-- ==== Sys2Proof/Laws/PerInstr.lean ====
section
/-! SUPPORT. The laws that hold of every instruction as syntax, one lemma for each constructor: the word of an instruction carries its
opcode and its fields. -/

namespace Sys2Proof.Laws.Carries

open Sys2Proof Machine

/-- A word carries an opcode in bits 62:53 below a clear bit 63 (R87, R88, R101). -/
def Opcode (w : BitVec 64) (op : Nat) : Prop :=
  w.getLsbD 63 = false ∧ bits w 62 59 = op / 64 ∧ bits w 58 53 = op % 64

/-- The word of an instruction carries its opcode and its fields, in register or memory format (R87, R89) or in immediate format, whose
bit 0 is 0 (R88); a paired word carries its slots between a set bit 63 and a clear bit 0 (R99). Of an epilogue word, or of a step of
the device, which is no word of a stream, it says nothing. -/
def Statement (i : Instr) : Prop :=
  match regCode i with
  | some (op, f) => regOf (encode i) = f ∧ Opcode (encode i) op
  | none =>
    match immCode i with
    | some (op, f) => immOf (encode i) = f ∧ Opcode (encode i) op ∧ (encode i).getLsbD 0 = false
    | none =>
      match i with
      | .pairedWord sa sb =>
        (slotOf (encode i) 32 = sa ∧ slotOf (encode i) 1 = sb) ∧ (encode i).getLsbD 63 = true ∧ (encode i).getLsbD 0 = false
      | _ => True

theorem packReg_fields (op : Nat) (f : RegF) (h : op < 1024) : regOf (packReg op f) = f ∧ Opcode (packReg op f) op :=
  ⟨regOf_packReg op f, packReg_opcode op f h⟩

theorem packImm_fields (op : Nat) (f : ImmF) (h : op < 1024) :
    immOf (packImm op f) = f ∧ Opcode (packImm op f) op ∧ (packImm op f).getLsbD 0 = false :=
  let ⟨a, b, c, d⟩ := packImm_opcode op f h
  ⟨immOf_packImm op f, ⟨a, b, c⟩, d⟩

--

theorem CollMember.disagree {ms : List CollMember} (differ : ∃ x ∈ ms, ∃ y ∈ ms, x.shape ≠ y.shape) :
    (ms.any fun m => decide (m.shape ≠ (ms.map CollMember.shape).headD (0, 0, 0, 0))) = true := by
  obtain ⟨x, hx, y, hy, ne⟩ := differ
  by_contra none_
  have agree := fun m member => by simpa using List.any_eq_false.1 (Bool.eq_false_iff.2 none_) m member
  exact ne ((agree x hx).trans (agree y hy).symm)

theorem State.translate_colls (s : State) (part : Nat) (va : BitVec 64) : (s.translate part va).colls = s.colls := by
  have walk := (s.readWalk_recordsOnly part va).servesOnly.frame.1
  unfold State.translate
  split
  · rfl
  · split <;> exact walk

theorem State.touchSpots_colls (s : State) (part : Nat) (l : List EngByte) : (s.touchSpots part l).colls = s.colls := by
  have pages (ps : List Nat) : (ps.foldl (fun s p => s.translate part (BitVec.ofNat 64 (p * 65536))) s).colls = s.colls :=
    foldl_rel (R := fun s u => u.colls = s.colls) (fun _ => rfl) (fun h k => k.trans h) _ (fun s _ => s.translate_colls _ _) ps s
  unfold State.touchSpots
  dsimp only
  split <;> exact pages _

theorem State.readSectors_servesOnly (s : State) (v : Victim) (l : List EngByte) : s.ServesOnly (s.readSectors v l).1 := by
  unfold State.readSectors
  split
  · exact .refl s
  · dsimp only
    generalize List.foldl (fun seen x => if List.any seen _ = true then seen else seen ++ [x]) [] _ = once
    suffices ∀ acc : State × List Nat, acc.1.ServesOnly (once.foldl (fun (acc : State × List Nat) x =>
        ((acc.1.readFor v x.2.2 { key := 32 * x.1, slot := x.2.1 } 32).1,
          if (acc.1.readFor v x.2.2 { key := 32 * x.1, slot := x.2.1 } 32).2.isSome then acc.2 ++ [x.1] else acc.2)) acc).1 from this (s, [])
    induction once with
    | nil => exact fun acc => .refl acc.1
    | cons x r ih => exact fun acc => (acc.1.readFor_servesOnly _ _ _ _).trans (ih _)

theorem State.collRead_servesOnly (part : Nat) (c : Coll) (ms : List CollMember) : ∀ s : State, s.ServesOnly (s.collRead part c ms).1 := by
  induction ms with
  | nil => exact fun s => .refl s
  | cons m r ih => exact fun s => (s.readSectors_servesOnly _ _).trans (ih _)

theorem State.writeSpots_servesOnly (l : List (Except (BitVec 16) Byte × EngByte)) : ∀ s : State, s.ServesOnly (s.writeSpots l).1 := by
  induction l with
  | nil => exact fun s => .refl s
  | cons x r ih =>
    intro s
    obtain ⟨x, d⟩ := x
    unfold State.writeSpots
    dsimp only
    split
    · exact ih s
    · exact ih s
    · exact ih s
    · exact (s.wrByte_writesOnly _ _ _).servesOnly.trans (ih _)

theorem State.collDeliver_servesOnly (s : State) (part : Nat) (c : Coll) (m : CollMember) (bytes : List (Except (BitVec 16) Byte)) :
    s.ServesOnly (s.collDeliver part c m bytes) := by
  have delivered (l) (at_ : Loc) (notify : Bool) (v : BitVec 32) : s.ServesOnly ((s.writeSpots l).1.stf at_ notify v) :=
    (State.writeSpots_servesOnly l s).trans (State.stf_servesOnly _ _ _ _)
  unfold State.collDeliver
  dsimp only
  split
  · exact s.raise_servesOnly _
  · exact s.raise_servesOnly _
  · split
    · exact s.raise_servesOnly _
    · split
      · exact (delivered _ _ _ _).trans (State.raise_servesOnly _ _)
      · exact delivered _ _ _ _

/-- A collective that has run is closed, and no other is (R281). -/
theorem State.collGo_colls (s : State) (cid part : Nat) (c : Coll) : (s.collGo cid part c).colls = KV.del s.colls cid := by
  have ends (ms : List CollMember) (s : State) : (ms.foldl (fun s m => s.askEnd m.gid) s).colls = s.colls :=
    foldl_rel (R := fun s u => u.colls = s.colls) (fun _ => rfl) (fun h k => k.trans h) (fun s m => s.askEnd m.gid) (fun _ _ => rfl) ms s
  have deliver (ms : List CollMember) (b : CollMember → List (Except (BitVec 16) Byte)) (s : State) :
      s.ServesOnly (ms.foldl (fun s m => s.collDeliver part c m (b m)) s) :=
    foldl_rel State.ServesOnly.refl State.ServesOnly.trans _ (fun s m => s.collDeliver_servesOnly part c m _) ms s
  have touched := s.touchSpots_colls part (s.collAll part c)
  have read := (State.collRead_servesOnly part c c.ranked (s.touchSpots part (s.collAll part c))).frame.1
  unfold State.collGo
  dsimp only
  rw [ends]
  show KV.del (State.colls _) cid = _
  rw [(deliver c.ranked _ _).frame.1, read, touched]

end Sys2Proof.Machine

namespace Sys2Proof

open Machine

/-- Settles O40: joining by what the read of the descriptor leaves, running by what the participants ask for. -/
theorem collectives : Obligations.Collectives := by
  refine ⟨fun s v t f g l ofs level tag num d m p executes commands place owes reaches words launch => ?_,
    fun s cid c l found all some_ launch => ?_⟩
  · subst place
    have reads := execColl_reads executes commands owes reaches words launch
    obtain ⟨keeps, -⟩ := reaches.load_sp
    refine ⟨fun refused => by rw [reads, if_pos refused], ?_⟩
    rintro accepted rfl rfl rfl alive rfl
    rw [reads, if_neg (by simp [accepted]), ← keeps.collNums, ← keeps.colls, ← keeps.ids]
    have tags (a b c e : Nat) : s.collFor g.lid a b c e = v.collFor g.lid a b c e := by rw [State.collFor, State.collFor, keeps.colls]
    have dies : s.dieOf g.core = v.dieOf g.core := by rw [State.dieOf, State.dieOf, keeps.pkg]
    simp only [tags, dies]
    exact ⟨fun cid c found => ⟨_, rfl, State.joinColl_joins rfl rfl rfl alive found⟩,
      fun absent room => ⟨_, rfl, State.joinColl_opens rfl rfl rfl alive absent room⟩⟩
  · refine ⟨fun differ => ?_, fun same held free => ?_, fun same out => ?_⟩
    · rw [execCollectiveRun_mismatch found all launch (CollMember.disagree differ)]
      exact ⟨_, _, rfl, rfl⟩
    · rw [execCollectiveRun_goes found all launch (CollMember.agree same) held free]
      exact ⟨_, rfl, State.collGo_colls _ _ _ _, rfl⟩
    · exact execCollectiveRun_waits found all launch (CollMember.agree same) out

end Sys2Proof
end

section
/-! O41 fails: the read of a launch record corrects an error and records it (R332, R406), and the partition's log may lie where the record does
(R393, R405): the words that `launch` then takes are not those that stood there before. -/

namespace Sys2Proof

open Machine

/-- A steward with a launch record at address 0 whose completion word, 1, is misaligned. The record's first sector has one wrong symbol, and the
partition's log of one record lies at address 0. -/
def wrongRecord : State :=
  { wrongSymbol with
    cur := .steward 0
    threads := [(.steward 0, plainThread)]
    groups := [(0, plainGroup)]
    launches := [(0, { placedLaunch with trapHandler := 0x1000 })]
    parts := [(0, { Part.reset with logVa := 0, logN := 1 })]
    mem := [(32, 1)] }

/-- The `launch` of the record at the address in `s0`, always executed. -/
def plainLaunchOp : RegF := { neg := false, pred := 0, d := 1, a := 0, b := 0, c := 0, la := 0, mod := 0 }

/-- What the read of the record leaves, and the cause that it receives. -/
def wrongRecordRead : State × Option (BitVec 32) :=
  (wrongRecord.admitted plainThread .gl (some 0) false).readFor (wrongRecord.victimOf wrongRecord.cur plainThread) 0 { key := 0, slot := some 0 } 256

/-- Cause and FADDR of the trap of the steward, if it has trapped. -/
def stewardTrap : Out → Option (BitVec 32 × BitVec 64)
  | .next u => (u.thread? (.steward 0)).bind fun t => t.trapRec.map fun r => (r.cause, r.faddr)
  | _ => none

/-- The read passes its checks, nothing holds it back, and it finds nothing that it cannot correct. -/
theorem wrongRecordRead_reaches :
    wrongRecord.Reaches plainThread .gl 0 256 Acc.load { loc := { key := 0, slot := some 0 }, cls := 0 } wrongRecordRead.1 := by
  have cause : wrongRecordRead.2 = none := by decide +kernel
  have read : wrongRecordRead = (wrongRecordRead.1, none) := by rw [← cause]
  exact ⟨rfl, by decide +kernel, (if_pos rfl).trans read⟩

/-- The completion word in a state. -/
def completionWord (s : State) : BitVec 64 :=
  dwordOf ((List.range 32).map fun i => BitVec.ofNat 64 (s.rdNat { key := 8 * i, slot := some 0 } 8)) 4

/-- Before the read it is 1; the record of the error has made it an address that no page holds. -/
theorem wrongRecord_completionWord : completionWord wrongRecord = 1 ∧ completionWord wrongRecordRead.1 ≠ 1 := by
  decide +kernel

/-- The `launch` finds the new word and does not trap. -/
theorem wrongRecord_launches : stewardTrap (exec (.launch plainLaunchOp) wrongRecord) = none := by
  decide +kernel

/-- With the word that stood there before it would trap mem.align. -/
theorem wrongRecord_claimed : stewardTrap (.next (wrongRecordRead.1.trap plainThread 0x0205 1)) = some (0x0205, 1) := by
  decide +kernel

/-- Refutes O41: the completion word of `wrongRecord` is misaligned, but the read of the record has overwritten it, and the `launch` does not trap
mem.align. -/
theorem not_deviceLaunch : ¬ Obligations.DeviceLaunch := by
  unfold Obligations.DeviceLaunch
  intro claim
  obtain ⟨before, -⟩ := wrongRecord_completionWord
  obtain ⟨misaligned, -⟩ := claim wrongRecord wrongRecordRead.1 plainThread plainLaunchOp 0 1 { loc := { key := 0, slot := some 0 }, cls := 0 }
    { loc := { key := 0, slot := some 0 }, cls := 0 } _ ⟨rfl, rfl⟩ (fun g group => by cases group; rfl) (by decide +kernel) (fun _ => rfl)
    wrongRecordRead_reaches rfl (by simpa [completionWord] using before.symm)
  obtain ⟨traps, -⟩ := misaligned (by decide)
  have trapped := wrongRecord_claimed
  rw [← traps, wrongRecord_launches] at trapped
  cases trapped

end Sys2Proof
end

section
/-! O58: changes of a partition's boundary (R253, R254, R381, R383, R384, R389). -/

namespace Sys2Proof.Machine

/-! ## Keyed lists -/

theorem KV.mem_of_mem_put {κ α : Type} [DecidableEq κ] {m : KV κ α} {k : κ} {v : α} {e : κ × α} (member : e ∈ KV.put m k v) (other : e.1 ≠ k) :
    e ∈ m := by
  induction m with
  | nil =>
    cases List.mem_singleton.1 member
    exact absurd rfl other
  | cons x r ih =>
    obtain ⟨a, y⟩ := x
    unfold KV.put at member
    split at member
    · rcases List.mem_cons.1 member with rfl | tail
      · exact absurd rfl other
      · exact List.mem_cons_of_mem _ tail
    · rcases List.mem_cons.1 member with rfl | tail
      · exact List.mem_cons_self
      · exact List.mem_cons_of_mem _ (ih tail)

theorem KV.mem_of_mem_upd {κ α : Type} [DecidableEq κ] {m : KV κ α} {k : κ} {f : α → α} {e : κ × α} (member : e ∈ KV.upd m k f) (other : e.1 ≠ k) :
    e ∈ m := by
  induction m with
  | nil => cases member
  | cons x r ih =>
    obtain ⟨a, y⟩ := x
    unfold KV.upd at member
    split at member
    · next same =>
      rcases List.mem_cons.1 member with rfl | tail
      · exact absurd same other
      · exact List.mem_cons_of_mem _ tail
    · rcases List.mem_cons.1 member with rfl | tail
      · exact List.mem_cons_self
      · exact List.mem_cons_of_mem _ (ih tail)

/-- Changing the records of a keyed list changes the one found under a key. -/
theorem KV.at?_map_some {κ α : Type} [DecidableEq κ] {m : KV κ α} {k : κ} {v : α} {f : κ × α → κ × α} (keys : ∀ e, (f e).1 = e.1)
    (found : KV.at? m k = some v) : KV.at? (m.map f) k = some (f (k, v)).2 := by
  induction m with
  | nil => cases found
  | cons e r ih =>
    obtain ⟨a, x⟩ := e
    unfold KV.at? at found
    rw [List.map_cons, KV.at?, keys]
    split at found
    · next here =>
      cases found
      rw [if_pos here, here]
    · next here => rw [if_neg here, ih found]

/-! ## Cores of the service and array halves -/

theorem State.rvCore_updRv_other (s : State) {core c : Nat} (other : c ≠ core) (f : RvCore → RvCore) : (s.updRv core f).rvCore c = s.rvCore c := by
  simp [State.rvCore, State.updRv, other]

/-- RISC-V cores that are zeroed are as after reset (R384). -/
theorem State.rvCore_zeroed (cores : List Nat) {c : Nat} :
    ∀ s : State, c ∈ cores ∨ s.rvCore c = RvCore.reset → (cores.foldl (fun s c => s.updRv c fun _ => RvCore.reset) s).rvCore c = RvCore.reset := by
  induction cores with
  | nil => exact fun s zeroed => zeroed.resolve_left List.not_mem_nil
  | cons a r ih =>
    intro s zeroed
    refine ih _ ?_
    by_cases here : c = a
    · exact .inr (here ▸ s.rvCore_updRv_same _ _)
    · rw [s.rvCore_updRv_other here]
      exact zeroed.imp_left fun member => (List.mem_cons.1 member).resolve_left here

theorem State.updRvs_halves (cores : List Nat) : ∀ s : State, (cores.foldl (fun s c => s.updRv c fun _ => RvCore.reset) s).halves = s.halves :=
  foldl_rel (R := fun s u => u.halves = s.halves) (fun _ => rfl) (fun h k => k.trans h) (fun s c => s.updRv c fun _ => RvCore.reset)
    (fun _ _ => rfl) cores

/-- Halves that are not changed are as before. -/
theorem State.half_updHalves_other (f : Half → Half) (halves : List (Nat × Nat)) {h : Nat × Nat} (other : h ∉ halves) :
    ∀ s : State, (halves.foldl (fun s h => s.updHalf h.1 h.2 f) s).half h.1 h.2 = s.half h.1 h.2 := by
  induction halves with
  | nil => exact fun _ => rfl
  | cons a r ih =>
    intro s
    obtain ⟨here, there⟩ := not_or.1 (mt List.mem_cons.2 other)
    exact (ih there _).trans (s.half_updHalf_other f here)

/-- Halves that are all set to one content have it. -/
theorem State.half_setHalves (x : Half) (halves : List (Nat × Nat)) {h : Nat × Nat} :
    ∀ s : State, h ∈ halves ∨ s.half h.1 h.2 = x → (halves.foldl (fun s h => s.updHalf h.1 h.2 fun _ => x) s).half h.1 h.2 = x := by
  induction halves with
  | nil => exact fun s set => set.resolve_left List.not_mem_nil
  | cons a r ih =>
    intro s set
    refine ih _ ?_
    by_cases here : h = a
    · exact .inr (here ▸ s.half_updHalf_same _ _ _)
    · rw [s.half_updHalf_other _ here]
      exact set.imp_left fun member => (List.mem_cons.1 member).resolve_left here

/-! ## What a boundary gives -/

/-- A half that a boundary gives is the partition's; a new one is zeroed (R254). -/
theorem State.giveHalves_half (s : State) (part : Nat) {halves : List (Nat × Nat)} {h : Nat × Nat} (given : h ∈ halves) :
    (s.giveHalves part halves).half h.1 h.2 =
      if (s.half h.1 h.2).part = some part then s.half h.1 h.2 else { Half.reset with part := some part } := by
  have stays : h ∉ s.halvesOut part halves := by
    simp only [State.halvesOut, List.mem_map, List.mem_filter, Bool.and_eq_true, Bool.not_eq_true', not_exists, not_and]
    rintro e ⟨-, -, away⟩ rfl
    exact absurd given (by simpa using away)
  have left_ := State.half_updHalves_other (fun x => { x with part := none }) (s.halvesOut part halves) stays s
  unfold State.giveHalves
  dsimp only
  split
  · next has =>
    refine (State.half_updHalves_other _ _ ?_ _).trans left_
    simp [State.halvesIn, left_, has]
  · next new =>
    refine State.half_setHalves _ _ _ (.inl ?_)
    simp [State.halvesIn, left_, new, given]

...

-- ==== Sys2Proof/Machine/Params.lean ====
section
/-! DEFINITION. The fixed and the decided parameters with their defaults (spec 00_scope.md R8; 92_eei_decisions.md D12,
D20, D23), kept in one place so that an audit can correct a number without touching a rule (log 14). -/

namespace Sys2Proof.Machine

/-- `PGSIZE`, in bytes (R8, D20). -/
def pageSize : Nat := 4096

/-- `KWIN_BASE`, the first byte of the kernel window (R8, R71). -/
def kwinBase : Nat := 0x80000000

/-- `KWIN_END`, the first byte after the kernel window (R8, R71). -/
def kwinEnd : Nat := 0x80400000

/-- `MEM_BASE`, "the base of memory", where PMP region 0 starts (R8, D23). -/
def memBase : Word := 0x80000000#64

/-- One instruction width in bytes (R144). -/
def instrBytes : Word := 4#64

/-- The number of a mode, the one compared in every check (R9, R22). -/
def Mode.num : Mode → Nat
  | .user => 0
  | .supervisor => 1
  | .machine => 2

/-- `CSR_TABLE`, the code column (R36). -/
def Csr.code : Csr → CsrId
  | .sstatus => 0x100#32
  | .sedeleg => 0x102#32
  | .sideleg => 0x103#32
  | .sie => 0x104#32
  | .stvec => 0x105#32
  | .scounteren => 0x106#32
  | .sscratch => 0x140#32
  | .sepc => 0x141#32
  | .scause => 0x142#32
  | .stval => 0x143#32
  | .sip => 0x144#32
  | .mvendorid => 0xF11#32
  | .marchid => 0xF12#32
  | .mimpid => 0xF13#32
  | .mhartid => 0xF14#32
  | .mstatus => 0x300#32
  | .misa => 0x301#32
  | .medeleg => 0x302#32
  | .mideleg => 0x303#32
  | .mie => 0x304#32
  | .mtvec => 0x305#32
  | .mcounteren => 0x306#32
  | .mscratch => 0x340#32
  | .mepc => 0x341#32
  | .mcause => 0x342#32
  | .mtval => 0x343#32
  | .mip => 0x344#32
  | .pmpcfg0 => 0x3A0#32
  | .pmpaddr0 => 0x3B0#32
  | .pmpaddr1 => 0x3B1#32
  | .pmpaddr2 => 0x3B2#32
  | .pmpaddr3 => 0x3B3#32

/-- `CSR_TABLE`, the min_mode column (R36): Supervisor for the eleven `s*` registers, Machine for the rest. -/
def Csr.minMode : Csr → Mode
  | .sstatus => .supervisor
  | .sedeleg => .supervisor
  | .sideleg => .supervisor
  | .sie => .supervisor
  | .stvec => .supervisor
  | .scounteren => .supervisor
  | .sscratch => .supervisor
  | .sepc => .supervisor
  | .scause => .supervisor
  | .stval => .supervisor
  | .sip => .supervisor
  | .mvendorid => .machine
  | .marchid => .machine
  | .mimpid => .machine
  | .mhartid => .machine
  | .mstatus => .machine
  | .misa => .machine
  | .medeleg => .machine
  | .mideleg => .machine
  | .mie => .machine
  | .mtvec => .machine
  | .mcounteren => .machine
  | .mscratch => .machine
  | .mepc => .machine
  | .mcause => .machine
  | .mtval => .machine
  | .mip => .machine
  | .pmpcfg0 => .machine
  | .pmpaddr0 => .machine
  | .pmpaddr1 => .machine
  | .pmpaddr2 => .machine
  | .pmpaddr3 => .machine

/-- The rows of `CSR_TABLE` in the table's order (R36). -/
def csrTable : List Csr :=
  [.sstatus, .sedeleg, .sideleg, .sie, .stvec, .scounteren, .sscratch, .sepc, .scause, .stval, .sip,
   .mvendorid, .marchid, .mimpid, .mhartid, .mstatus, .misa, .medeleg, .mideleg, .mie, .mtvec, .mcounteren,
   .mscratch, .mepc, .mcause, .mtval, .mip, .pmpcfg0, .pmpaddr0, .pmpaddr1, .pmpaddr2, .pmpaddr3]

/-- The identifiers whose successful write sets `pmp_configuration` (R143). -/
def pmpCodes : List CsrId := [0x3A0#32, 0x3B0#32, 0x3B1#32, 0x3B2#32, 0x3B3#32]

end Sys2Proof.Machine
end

*GOAL OF THE EXERCISE*
Take the stretch of lines above from the one containing "-- ==== Sys2Proof/Laws/PerInstr.lean" through the one containing "theorem packImm_fields (op" and repeat it exactly, adding no other line.

*TASK RESPONSE*
-- ==== Sys2Proof/Laws/PerInstr.lean ====
section
/-! SUPPORT. The laws that hold of every instruction as syntax, one lemma for each constructor: the word of an instruction carries its
opcode and its fields. -/

namespace Sys2Proof.Laws.Carries

open Sys2Proof Machine

/-- A word carries an opcode in bits 62:53 below a clear bit 63 (R87, R88, R101). -/
def Opcode (w : BitVec 64) (op : Nat) : Prop :=
  w.getLsbD 63 = false ∧ bits w 62 59 = op / 64 ∧ bits w 58 53 = op % 64

/-- The word of an instruction carries its opcode and its fields, in register or memory format (R87, R89) or in immediate format, whose
bit 0 is 0 (R88); a paired word carries its slots between a set bit 63 and a clear bit 0 (R99). Of an epilogue word, or of a step of
the device, which is no word of a stream, it says nothing. -/
def Statement (i : Instr) : Prop :=
  match regCode i with
  | some (op, f) => regOf (encode i) = f ∧ Opcode (encode i) op
  | none =>
    match immCode i with
    | some (op, f) => immOf (encode i) = f ∧ Opcode (encode i) op ∧ (encode i).getLsbD 0 = false
    | none =>
      match i with
      | .pairedWord sa sb =>
        (slotOf (encode i) 32 = sa ∧ slotOf (encode i) 1 = sb) ∧ (encode i).getLsbD 63 = true ∧ (encode i).getLsbD 0 = false
      | _ => True

theorem packReg_fields (op : Nat) (f : RegF) (h : op < 1024) : regOf (packReg op f) = f ∧ Opcode (packReg op f) op :=
  ⟨regOf_packReg op f, packReg_opcode op f h⟩

theorem packImm_fields (op : Nat) (f : ImmF) (h : op < 1024) :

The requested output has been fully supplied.